◆ **Records from a collection**
☆ ☆ ☆ ☆ ☆
-- ==== Sys2Proof/Machine/Ops.lean ====
section
/-!
DEFINITION. Named operations: memory (20_memory), the block's admitted accesses (R37), fault entry (60_exceptions R88)
and reset (70_reset_and_hazards R99), and running an operation on one block instance of the system (60_exceptions R96).
-/

namespace Sys2Proof.Machine

/-- The outcome of a step of this machine. -/
abbrev Result := Host.Outcome State Fault Refusal

/-- The memory space as data (20_memory R27). -/
abbrev Memory := List Host.Cell

/-! ### Memory -/

/-- What an address that memory does not list reads as. DESIGN CHOICE, unsafe (log 11): 0. -/
def unlisted : Byte := 0#8

/-- The byte at `a`: the last one written (20_memory R34), or `unlisted`. -/
def readByte (m : Memory) (a : Nat) : Byte :=
  match m with
  | [] => unlisted
  | c :: rest => if c.1 = a then c.2 else readByte rest a

/-- Memory with nothing listed at `a`. -/
def eraseByte (m : Memory) (a : Nat) : Memory := m.filter fun c => c.1 != a

/-- Memory with the cell `(a, v)` in its place among rising addresses. -/
def insertByte (m : Memory) (a : Nat) (v : Byte) : Memory :=
  match m with
  | [] => [(a, v)]
  | c :: rest =>
    if a < c.1 then (a, v) :: c :: rest
    else if c.1 = a then (a, v) :: rest
    else c :: insertByte rest a v

/-- The byte at `a` becomes `v`; the canonical form is kept (`memWf`). -/
def writeByte (m : Memory) (a : Nat) (v : Byte) : Memory :=
  if v = unlisted then eraseByte m a else insertByte m a v

/-- The canonical form of memory: addresses strictly rising, inside the memory space, and no entry that reads as an
unlisted address does. -/
def memWf (m : Memory) : Bool :=
  decide ((m.map Prod.fst).Pairwise (· < ·)) &&
    m.all fun c => decide (c.1 < Config.memBytes) && c.2 != unlisted

/-- `MemRead(a, 2)` of 00_scope R10, little-endian (20_memory R29). -/
def readHalf (m : Memory) (a : Nat) : Half := halfOfBytes (readByte m a) (readByte m (a + 1))

/-- `MemRead(a, 4)` of 00_scope R10, little-endian (20_memory R29). -/
def readWord (m : Memory) (a : Nat) : Word :=
  wordOfBytes (readByte m a) (readByte m (a + 1)) (readByte m (a + 2)) (readByte m (a + 3))

/-- `MemWrite(a, 2, v)` of 00_scope R10: the two bytes of `v`, least significant first (20_memory R29, R32). -/
def writeHalf (m : Memory) (a : Nat) (v : Half) : Memory :=
  writeByte (writeByte m a (v.extractLsb' 0 8)) (a + 1) (v.extractLsb' 8 8)

/-- A 4-byte write, least significant byte first (`mw4` of 30_encoding R48). -/
def writeWord (m : Memory) (a : Nat) (v : Word) : Memory :=
  writeHalf (writeHalf m a (v.extractLsb' 0 16)) (a + 2) (v.extractLsb' 16 16)

/-! ### The block's accesses -/

/-- `MemAdmits(a, n)` (20_memory R37): no entry of the platform's list takes the access out (log 6). -/
def memAdmits (pl : Platform) (a n : Nat) : Bool :=
  !(pl.refused.any fun r => r.size == n && decide (r.lo ≤ a) && decide (a < r.hi))

/-- What an access of the block reports: it completed, the platform did not admit it (20_memory R37), or its address is
outside the memory space (log 14). -/
inductive Bus (α : Type) where
  | ok (v : α)
  | busError
  | noAddress
deriving DecidableEq, Repr

/-- An access of `n` bytes at `a` that completes with `v` when the platform admits it. -/
def busAccess {α : Type} (s : State) (a n : Nat) (v : α) : Bus α :=
  if a + n ≤ Config.memBytes then
    if memAdmits s.platform a n then .ok v else .busError
  else .noAddress

/-- The field read of 20_memory R32. -/
def busReadHalf (s : State) (a : Nat) : Bus Half := busAccess s a 2 (readHalf s.mem a)

/-- The word read of 20_memory R32. -/
def busReadWord (s : State) (a : Nat) : Bus Word := busAccess s a 4 (readWord s.mem a)

/-- The field write of 20_memory R32: the memory after it. -/
def busWriteHalf (s : State) (a : Nat) (v : Half) : Bus Memory := busAccess s a 2 (writeHalf s.mem a v)

/-! ### State updates -/

/-- The addressed block becomes `b`. -/
def State.setBlk (s : State) (b : Block) : State := { s with blk := b }

/-- Memory becomes `m`. -/
def State.setMem (s : State) (m : Memory) : State := { s with mem := m }

/-- The host script's result list gets `v` (30_encoding R48). -/
def State.pushResult (s : State) (v : Word) : State := { s with results := s.results ++ [v] }

/-! ### Fault entry and reset -/

/-- `raise Fault(cause)` (60_exceptions R88): the first cause is kept; the phase becomes `FAULTED`, or `ABORT` exactly
where R86 says so. Nothing else is saved. -/
def Block.raiseFault (b : Block) (cause : Cause) (dest : Phase) : Block :=
  { b with cause := if b.cause = .none then cause else b.cause, phase := dest }

/-- Fault entry on the addressed block. -/
def raiseFault (cause : Cause) (dest : Phase) (s : State) : State :=
  s.setBlk (s.blk.raiseFault cause dest)

/-- Reset of the addressed block, the only way out of `FAULTED` (60_exceptions R90, 70_reset_and_hazards R99): the values
of 10_state R25. Memory is untouched (R100). -/
def resetBlock (s : State) : Result :=
  .next { s with blk := Block.reset s.freeCtr, freeCtr := s.freeCtr + 1 }

/-! ### Block instances -/

/-- Run `f` with block instance `k` in the addressed place, and put it back (60_exceptions R96, log 16). -/
def onBlock (k : Nat) (f : State → Result) (s : State) : Result :=
  match k with
  | 0 => f s
  | j + 1 =>
    match s.others[j]? with
    | none => .refused .noSuchBlock
    | some b =>
      match f (s.setBlk b) with
      | .next t => .next { t with blk := s.blk, others := s.others.set j t.blk }
      | .fault r => .fault r
      | .refused r => .refused r

/-- Block instance `k`, if the system has it. -/
def blockAt (s : State) (k : Nat) : Option Block :=
  match k with
  | 0 => some s.blk
  | j + 1 => s.others[j]?

end Sys2Proof.Machine
end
☆ ☆ ☆ ☆ ☆
◆ **INSTRUCTIONS TO FOLLOW**
Return, unchanged, the run of lines above that opens with the line containing "def State.setBlk (s" and closes with the line containing "addressed block. -/". Include both.

◆ **WRITTEN SOLUTION**
def State.setBlk (s : State) (b : Block) : State := { s with blk := b }

/-- Memory becomes `m`. -/
def State.setMem (s : State) (m : Memory) : State := { s with mem := m }

/-- The host script's result list gets `v` (30_encoding R48). -/
def State.pushResult (s : State) (v : Word) : State := { s with results := s.results ++ [v] }

/-! ### Fault entry and reset -/

/-- `raise Fault(cause)` (60_exceptions R88): the first cause is kept; the phase becomes `FAULTED`, or `ABORT` exactly
where R86 says so. Nothing else is saved. -/
def Block.raiseFault (b : Block) (cause : Cause) (dest : Phase) : Block :=
  { b with cause := if b.cause = .none then cause else b.cause, phase := dest }

/-- Fault entry on the addressed block. -/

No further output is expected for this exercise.